The answer will be similar to the one on LBT Discourse. It depends on the number and the size of the sensor grids, available compute resource and the length of each step (which depends on input Radiance parameters in this case).
This blog post explains how the overall system for parallelization works but I will be specific to one of the daylight studies and sensor count.
What does sensor count do?
Sensor count is a threshold number to splits the input sensor grids into smaller sensor grids. The split happens separately for each sensor grid. For example if you have a sensor grid with 1000 sensors and you put a value of 200 for
sensor count this grid will be broken down into 5 smaller sensor grids with 200 sensors each.
Why does it matter?
Parallelization! By breaking down a large sensor grid into smaller grids the recipe can distribute the calculation for the sensor grid among several CPUs. To use the example above the simulation for 1000 sensors will now run on 5 CPUs and each CPU will run the simulation for 200 sensors which will result in faster calculation. The results will be merged back together in a follow up step.
What is the best number for sensor count input?
Like every other multi-parameter question the answer is it depends. It’s easy to think that breaking down the grid into 1 single sensor for each CPU should give us the best results but that is not the case because of two reasons:
- Limited compute resources
- Overhead of parallelization
When we break down a grid into smaller grids there is a good chance that we have to wait for the extra resources to be available. Pollination always have a number of pods ready to be used but at some point and depending on the load we will need to start new compute pods for jobs. The more you breakdown the sensor grids the more likely that at some point you have to wait for these resources. This can take up to a couple of minutes.

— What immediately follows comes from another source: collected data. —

/-- The lanes that a port trains on. -/
def chosenLanes (s : State) (p : Nat) (r : TrainResult) : List Nat :=
  (usableLanes r).take (widthOf (usableLanes r).length (min (s.port p).maxLanes r.peerMax))

/-- No lane is chosen exactly where none may be. -/
theorem chosenLanes_none (s : State) (p : Nat) (r : TrainResult) :
    (chosenLanes s p r).isEmpty = true ↔ min (usableLanes r).length (min (s.port p).maxLanes r.peerMax) = 0 := take_width_nil _ _

theorem trainPort_eq (s : State) {p : Nat} (hp : p < 12) (r : TrainResult) : trainPort s p r =
    if (chosenLanes s p r).isEmpty then setPort ((trainingStarts s p r).modPort p fun x => { x with width := 0 }) p .down
    else sendHello ((trainingStarts s p r).modPort p (portUses (chosenLanes s p r))) p := by
  have hx := trainingStarts_port s hp r
  have hmax : ((trainingStarts s p r).port p).maxLanes = (s.port p).maxLanes := by rw [hx]; exact portEnters_maxLanes _ _
  have hlanes : ((trainingStarts s p r).port p).lanes = foundLanes r := by rw [hx]; rfl
  have hchoice : laneChoice ((trainingStarts s p r).port p) (min ((trainingStarts s p r).port p).maxLanes r.peerMax) = chosenLanes s p r := by
    rw [hmax, foundLanes_choice hlanes, chosenLanes]
  rw [← hchoice]
  rfl

/-- A port that finds no lane is DOWN. -/
theorem trainPort_none (s : State) {p : Nat} (hp : p < 12) {r : TrainResult} (hm : min (usableLanes r).length (min (s.port p).maxLanes r.peerMax) = 0) :
    portsStay s (trainPort s p r) p ∧ ((trainPort s p r).port p).st = .down ∧ ((trainPort s p r).port p).width = 0 := by
  rw [trainPort_eq s hp, if_pos ((chosenLanes_none s p r).2 hm), setPort_port _ hp, port_modPort_same _ _ hp]
  refine ⟨fun k hk => ?_, portEnters_st _ _, portEnters_width _ _⟩
  rw [(setPort_alone _ p .down).1 k hk, port_modPort_ne _ _ hk.symm, trainingStarts_stay s p r k hk]

/-- A port that finds a lane has its HELLO to send on the lanes that it chose. -/
theorem trainPort_lanes (s : State) {p : Nat} (hp : p < 12) {r : TrainResult} (hm : min (usableLanes r).length (min (s.port p).maxLanes r.peerMax) ≠ 0) :
    portsStay s (trainPort s p r) p ∧ (trainPort s p r).port p =
      { portUses (chosenLanes s p r) (portFresh r (portEnters .training (s.port p))) with mgmt := [helloBytes (trainPort s p r) p], helloSent := true } := by
  rw [trainPort_eq s hp, if_neg fun h => hm ((chosenLanes_none s p r).1 h)]
  have hport := port_modPort_same (trainingStarts s p r) (portUses (chosenLanes s p r)) hp
  have hstay : portsStay s ((trainingStarts s p r).modPort p (portUses (chosenLanes s p r))) p := fun k hk => by
    rw [port_modPort_ne _ _ hk.symm, trainingStarts_stay s p r k hk]
  generalize (trainingStarts s p r).modPort p (portUses (chosenLanes s p r)) = u at hport hstay ⊢
  have hsent := sendHello_port u hp
  have hhello : helloBytes (sendHello u p) p = helloBytes u p := helloBytes_congr rfl (by rw [hsent]) (by rw [hsent])
  refine ⟨fun k hk => by rw [(sendHello_alone u p).1 k hk, hstay k hk], ?_⟩
  rw [hhello, hsent, hport, trainingStarts_port s hp r]
  rfl

/-- A port trains (R234): on its lowest usable lanes it waits for a HELLO, and without one it is DOWN. -/
theorem trainPort_trains (s : State) {p : Nat} (hp : p < 12) (r : TrainResult) : portTrains s (trainPort s p r) p r := by
  by_cases hm : min (usableLanes r).length (min (s.port p).maxLanes r.peerMax) = 0
  · obtain ⟨hstay, hdown⟩ := trainPort_none s hp hm
    exact ⟨portsOwe_of_stay hstay, fun _ => hstay, fun _ => hdown, fun h => absurd hm h⟩
  · obtain ⟨hstay, hport⟩ := trainPort_lanes s hp hm
    have hlen := length_take_width (usableLanes r) (min (s.port p).maxLanes r.peerMax)
    refine ⟨portsOwe_of_stay hstay, fun _ => hstay, fun h => absurd h hm, fun _ => ?_⟩
    generalize trainPort s p r = t at hport
    have hwidth : (t.port p).width = widthOf (usableLanes r).length (min (s.port p).maxLanes r.peerMax) := by rw [hport]; exact hlen
    rw [hwidth]
    refine ⟨by rw [hport]; exact portEnters_st _ _, widthOf_width hm, by rw [hport], fun v hv => ?_, fun i hi => ?_⟩
    · rw [hport]
      simp [portUses, portFresh, tget, hv]
    · rw [show (t.port p).lanes = lanesInUse (chosenLanes s p r) (foundLanes r) by rw [hport]; rfl, foundLanes_use r _ hi]
      exact ⟨rfl, rfl, rfl, rfl, rfl⟩

end Sys2Proof
end

section
/-! SUPPORT. HELLO and QUARANTINE (R249, R250, R251). -/

namespace Sys2Proof

open Machine

theorem portEnters_quarantined (x : Port) :
    portEnters .quarantined x = { x with st := .quarantined, evQuar := x.evQuar || decide (x.st ≠ .quarantined) } := by
  unfold portEnters
  split
  · rename_i h
    rw [← h]
    simp
  · rename_i h
    simp [h]

theorem portEnters_up {x : Port} (h : x.st ≠ .up) : portEnters .up x = { x with st := .up, evUp := true } := by
  unfold portEnters
  rw [if_neg h]
  simp

/-! A port that is quarantined. -/

section Quarantine

variable {s : State} {p : Nat} (hp : p < 12)
include hp

/-- A port that is not UP is quarantined alone. -/
theorem quarantinePort_first (h : (s.port p).st ≠ .up) (r : Nat) : portAlone s (failXfers (quarantinePort s p r)) p ∧
    (failXfers (quarantinePort s p r)).port p =
      { s.port p with st := .quarantined, reason := r, evQuar := (s.port p).evQuar || decide ((s.port p).st ≠ .quarantined) } := by
  have heq : quarantinePort s p r = (setPort (s.modPort p fun y => { y with reason := r }) p .quarantined, []) := if_neg h
  rw [heq]
  refine ⟨(portAlone.modPort s _).trans (setPort_alone _ p .quarantined), ?_⟩
  change (setPort _ p .quarantined).port p = _
  rw [setPort_port _ hp, port_modPort_same _ _ hp, portEnters_quarantined]

omit hp in
/-- An UP port that is quarantined, its direction not yet told: its flits but management's go on over other ports (log entry 134). -/
def portStops (s : State) (p r : Nat) : State :=
  setPort ((s.modPort p fun y =>
    { y with
      held := y.held.filter fun f => f.vc == 3
      lanes := y.lanes.map fun l => { l with buffer := l.buffer.map fun u => { u with moved := u.moved || u.flit.vc != 3 } } }).modPort p fun y =>
    { y with reason := r }) p .quarantined

omit hp in
theorem quarantinePort_up (h : (s.port p).st = .up) (r : Nat) : quarantinePort s p r =
    if dirUp (portStops s p r) (s.port p).dir then
      ((portStops s p r).modGroup (s.port p).dir fun g => { g with held := portFlits (s.port p) ++ g.held }, [])
    else failGroup (portStops s p r) (s.port p).dir := if_pos h

omit hp in
theorem portStops_alone (r : Nat) : portAlone s (portStops s p r) p :=
  ((portAlone.modPort s _).trans (.modPort _ _)).trans (setPort_alone _ p .quarantined)

theorem portStops_port (h : (s.port p).st = .up) (r : Nat) : ((portStops s p r).port p).st = .quarantined ∧ ((portStops s p r).port p).reason = r ∧
    ((portStops s p r).port p).evQuar = true := by
  rw [portStops, setPort_port _ hp, portEnters_quarantined, port_modPort_same _ _ hp, port_modPort_same _ _ hp]
  exact ⟨rfl, rfl, by simp [h]⟩

/-- An UP port is quarantined; other ports change at most in credits that they owe (R250, R264). -/
theorem quarantinePort_leaves (h : (s.port p).st = .up) (r : Nat) : let t := failXfers (quarantinePort s p r)
    portsOwe s t p ∧ (t.port p).st = .quarantined ∧ (t.port p).reason = r ∧ (t.port p).evQuar = true := by
  have howes : ∃ held, OwesOnly held (portStops s p r) (failXfers (quarantinePort s p r)) := by
    rw [quarantinePort_up h]
    split
    · exact ⟨fun _ => False, (OwesOnly.of_kept (.modGroup _ _ _)).trans (.of_kept (PortsKept.failXfers _))⟩
    · exact ⟨_, (OwesOnly.failGroup _ _).trans (.of_kept (PortsKept.failXfers _))⟩
  obtain ⟨held, howes⟩ := howes
  refine ⟨portsOwe_trans (portsOwe_of_stay (portStops_alone r).1) (howes.portsOwe p), ?_⟩
  rw [(howes.2 p).1]
  exact portStops_port hp h r

omit hp in
theorem portStops_fences (r : Nat) : (portStops s p r).fences = s.fences :=
  (setPort_moves _ p .quarantined (Moves.refl 279624 _) rfl).rest .fences rfl

omit hp in
/-- Its unacked flits pass to the other ports of its direction (R249). -/
theorem quarantinePort_hands (h : (s.port p).st = .up) (hdir : (s.port p).dir < 6) (ho : dirHasOther s p) (r : Nat) :
    flitsMove s (failXfers (quarantinePort s p r)) s.link p := by
  have halone : portAlone s (portStops s p r) p := portStops_alone r
  have hgroups := congrArg Link.groups halone.2
  rw [quarantinePort_up h, if_pos (dirUp_other ho halone.1 (portStops_fences r))]
  refine ⟨halone.1, fun d => ?_⟩
  rw [← hgroups]
  exact modGroup_held _ hdir _ d

omit hp in
/-- QUARANTINE from the peer: reason 6, unless the port has a reason of its own (R249). -/
theorem quarantineReceived_takes (h : (s.port p).st = .training ∨ ((s.port p).st = .quarantined ∧ ((s.port p).reason = 0 ∨ 6 ≤ (s.port p).reason))) :
    quarantineReceived s p = quarantinePort s p 6 := by
  unfold quarantineReceived
  dsimp only
  rw [if_neg (by rintro ⟨hq, hlo, hhi⟩; rcases h with h | ⟨-, h⟩; exacts [absurd (hq.symm.trans h) (by decide), by omega]), if_pos]
  rcases h with h | ⟨h, -⟩
  · exact .inr (.inl h)
  · exact .inr (.inr h)

end Quarantine

theorem quarantineReceived_up {s : State} {p : Nat} (h : (s.port p).st = .up) : quarantineReceived s p = quarantinePort s p 6 := by
  simp [quarantineReceived, h]

theorem quarantineReceived_idle {s : State} {p : Nat}
    (h : (s.port p).st = .dark ∨ (s.port p).st = .down ∨ ((s.port p).st = .quarantined ∧ 1 ≤ (s.port p).reason ∧ (s.port p).reason < 6)) :
    quarantineReceived s p = (s, []) := by
  unfold quarantineReceived
  dsimp only
  rcases h with h | h | h
  · simp [h]
  · simp [h]
  · rw [if_pos h]

/-! HELLO (R249, R251). -/

/-- A port has taken the peer's HELLO. -/
def portHears (b : List Byte) (x : Port) : Port :=
  { x with
    helloSent := false, peerCoords := (seatAt b 9).1 + 2 ^ 8 * (seatAt b 9).2.1 + 2 ^ 16 * (seatAt b 9).2.2, peerPort := field b 2 1 % 16
    digest := bytesAt b 0x10 48 }

/-- The management messages of a port that answers a HELLO with its own, where it has none outstanding (log entry 64). -/
def helloOwn (s : State) (p : Nat) : List (List Byte) := if (s.port p).helloSent then (s.port p).mgmt else (s.port p).mgmt ++ [helloBytes s p]

/-- A HELLO is answered and taken, and not yet judged. -/
def helloHeard (s : State) (p : Nat) (b : List Byte) : State := (if (s.port p).helloSent then s else sendHello s p).modPort p (portHears b)

theorem helloHeard_port (s : State) {p : Nat} (hp : p < 12) (b : List Byte) :
    (helloHeard s p b).port p = { portHears b (s.port p) with mgmt := helloOwn s p } := by
  rw [helloHeard, port_modPort_same _ _ hp, helloOwn]
  split
  · rfl
  · rw [sendHello_port s hp]
    rfl

theorem helloHeard_alone (s : State) (p : Nat) (b : List Byte) : portAlone s (helloHeard s p b) p := by
  unfold helloHeard
  split
  · exact .modPort s _
  · exact (sendHello_alone s p).trans (.modPort _ _)

theorem helloHeard_boot (s : State) (p : Nat) (b : List Byte) : (helloHeard s p b).boot = s.boot := by
  unfold helloHeard
  split <;> rfl

/-- A HELLO is judged by the image, the seat record and the port's direction (Table 12.9). -/
theorem helloReason_congr {s t : State} {p : Nat} (hb : t.boot = s.boot) (hd : (t.port p).dir = (s.port p).dir) (b : List Byte) :
    helloReason t p b = helloReason s p b := by
  unfold helloReason inNewSeat State.image
  dsimp only
  rw [hb, hd]

theorem helloReceived_judged {s : State} {p : Nat} (hp : p < 12) (h : (s.port p).st = .training ∨ (s.port p).st = .quarantined) (b : List Byte) :
    helloReceived s p b = match helloReason s p b with
      | none => (setPort ((helloHeard s p b).modPort p fun y => { y with reason := 0 }) p .up, [])
      | some r => quarantinePort (sendQuarantine (helloHeard s p b) p r) p r := by
  rw [← helloReason_congr (helloHeard_boot s p b) (by rw [helloHeard_port s hp]; rfl) b]
  exact if_pos h

section Hello

variable {s : State} {p : Nat} (hp : p < 12) (h : (s.port p).st = .training ∨ (s.port p).st = .quarantined) {b : List Byte}
include hp h
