-- ==== Sys2Proof/Syntax.lean ====
section
/-! DEFINITION. The steps of the E9400: one constructor for each row of the table of operations and
events. Rows with an encoding (12 R223) carry the decoded fields of their words; event rows carry
the object the event happens to, which the agent that makes the step names. -/

namespace Sys2Proof

/-- CLASS of a clause header (10 R181). -/
inductive Cls | int | flt | pkd | mem | ctl | mtx | eng | sys
  deriving DecidableEq, Repr

/-- Rounding mode RM (10 R181). -/
inductive RMode | rne | rtz | rdn | rup
  deriving DecidableEq, Repr

/-- Source operand: what a seven-bit code names as a source (10 R192). A literal holds its word, or its
two words low word first, zero-extended. -/
inductive Src
  | main (n : Fin 96) | opf (n : Fin 8) | latch (k : Fin 2) | idx (i : Fin 4) | zero
  | lit (w : DWord) | uni (n : Fin 16)
  deriving DecidableEq, Repr

/-- Destination operand: what a seven-bit code names as a destination (10 R192). -/
inductive Dst
  | main (n : Fin 96) | opf (n : Fin 8) | idx (i : Fin 4) | zero | uni (n : Fin 16)
  deriving DecidableEq, Repr

/-- STALL count (10 R196). -/
abbrev Stall := BitVec 3
/-- Predicate number p0 to p7 (02 R47). -/
abbrev Pn := BitVec 3
/-- Token number t0 to t7 (05 R109). -/
abbrev Tok := BitVec 3

/-- Number formats (12 R221). -/
inductive Fmt
  | f64 | f32 | f16 | bf16 | f8e4 | f8e5 | f4
  | i4 | n4 | i8 | n8 | i16 | n16 | i32 | n32 | i64 | n64
  deriving DecidableEq, Repr

/-- Float bits of M (10 R187). -/
structure FFlags where
  ftzi : Bool
  ftzo : Bool
  sat  : Bool
  deriving DecidableEq, Repr

/-- Compare conditions (12 R222). -/
inductive Cond | eq | ne | lt | le | gt | ge | ltn | gen
  deriving DecidableEq, Repr

/-- IMUL and IMAD variants (13 R238). -/
inductive MulVar | lo | hi | hin | wide
  deriving DecidableEq, Repr

/-- SHF operations (13 R241). -/
inductive ShOp | shl | shr | sar | rol | ror
  deriving DecidableEq, Repr

/-- BITS operations (13 R245). -/
inductive BitOp | popc | clz | ctz | brev | bswap
  deriving DecidableEq, Repr

/-- PLOP functions (13 R249). -/
inductive LogFn | and | or | xor | andn | orn | nand | nor | xnor
  deriving DecidableEq, Repr

/-- FNEGABS operations (14 R262). -/
inductive NegOp | neg | abs | nabs
  deriving DecidableEq, Repr

/-- Access widths (15 R278). -/
inductive MWidth | n8 | i8 | n16 | i16 | b32 | b64 | b128
  deriving DecidableEq, Repr

/-- Order field (15 R278). -/
inductive MOrder | none | acq | rel | acqrel
  deriving DecidableEq, Repr

/-- Scratch layouts (03 R61, 15 R278). -/
inductive Layout | lin | xor16 | xor32
  deriving DecidableEq, Repr

/-- Cache field (15 R289). -/
inductive CacheOp | ca | cg | ev
  deriving DecidableEq, Repr

/-- LDS qualifiers (15 R288). -/
inductive FeQual | none | fe | feClr
  deriving DecidableEq, Repr

/-- Atomic operations (15 R291). -/
inductive AtomOp
  | add | min | max | minn | maxn | and | or | xor | exch | cas | fadd | fmin | fmax
  deriving DecidableEq, Repr

/-- VOTE destination and operation (16 R306). -/
inductive VoteDst | all (p : Pn) | any (p : Pn) | ballot (d : Dst)
  deriving DecidableEq, Repr

/-- SHFL lane selection (16 R307). -/
inductive ShflOp | idx | up | down | xor
  deriving DecidableEq, Repr

/-- REDU operations (16 R309). -/
inductive ReduOp | add | min | max | and | or | xor
  deriving DecidableEq, Repr

/-- Accumulator kinds (17 R320). -/
inductive AccKind | f32 | f64 | i32
  deriving DecidableEq, Repr

/-- Traversal modes (08 R160, 19 R359). -/
inductive TravMode | closest | any | emit
  deriving DecidableEq, Repr

/-- CCTL operations (20 R383). -/
inductive CctlOp | wbl | invl | wbinvl | wball | invall
  deriving DecidableEq, Repr

/-- MODE forms (20 R390). -/
inductive ModeOp | rd (d : Dst) | set (a : Src) | clr (a : Src)
  deriving DecidableEq, Repr

/-- EFLT forms (20 R391). -/
inductive EfltOp | copy (a : Src) | clr | copyClr (a : Src)
  deriving DecidableEq, Repr

/-- REPLAY forms (20 R389). -/
inductive ReplayOp | rd (d : Dst) | req (a : Src)
  deriving DecidableEq, Repr

/-- A slot of the slot tables: physical core and slot number (28 R427). -/
structure SlotRef where
  core : Nat
  slot : Nat
  deriving DecidableEq, Repr

/-- Header of a fabric message (32 R495). -/
structure FabHdr where
  src    : Nat
  dst    : Nat
  tag    : Word
  line   : Nat
  state  : Nat
  poison : Bool
  plane  : Nat
  deriving DecidableEq, Repr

We have also introduced a limitation of 100 CPUs per account for parallel execution during the beta testing. This is to make sure that no one single job delays the jobs for the rest f the users. This means if you breakdown the simulation too much then you have to possibly wait longer for each smaller step to be executed. And that is extra overhead.
How should one think about it?
Knowing all the above this is how I would strategize about the number.
If you have one larger grid then you want to think about the amount of resources available. In this case with 90K sensors I would go for 1000. That will create 90 sensor grids.
If you already have multiple sensor grids the question is if they about the same size or if they are all over the place. If they are all about the same size and the number of sensor grids are fewer than the number of available resources then I would split them to smaller grids to use all the available resources efficiently. If the size of the sensor grids varies you want to check the larger ones and make a decision based on those. You don’t want one large grid to run forever while all the other grids are finished calculating. In this case, you can think to breakdown the larger grids a bit more as there is a chance that the smaller grids finish quickly and more compute resources will be available.
This is too complicate for a normal user! Can’t you automate this?
Yes. It is complicated and I think we can do better. One solution is to merge all the sensor grids together initially and then split them based on the amount of resources. This will make the case simple by always assuming all the input sensor grids are part of a one single large grid. This should work fine before getting to cases for 3 or 5 phase studies with aperture groups. This is also how HB[+] used to work.
The challenge of this approach was that we would end up with a very large file/database after merging the results back together and loading them back for each sensor grid. Now with the recipes we can do much better. It’s just a matter of time for implementation and testing. With that change you can put a single number for the number of CPUs and forget about all the complexities that I mentioned above.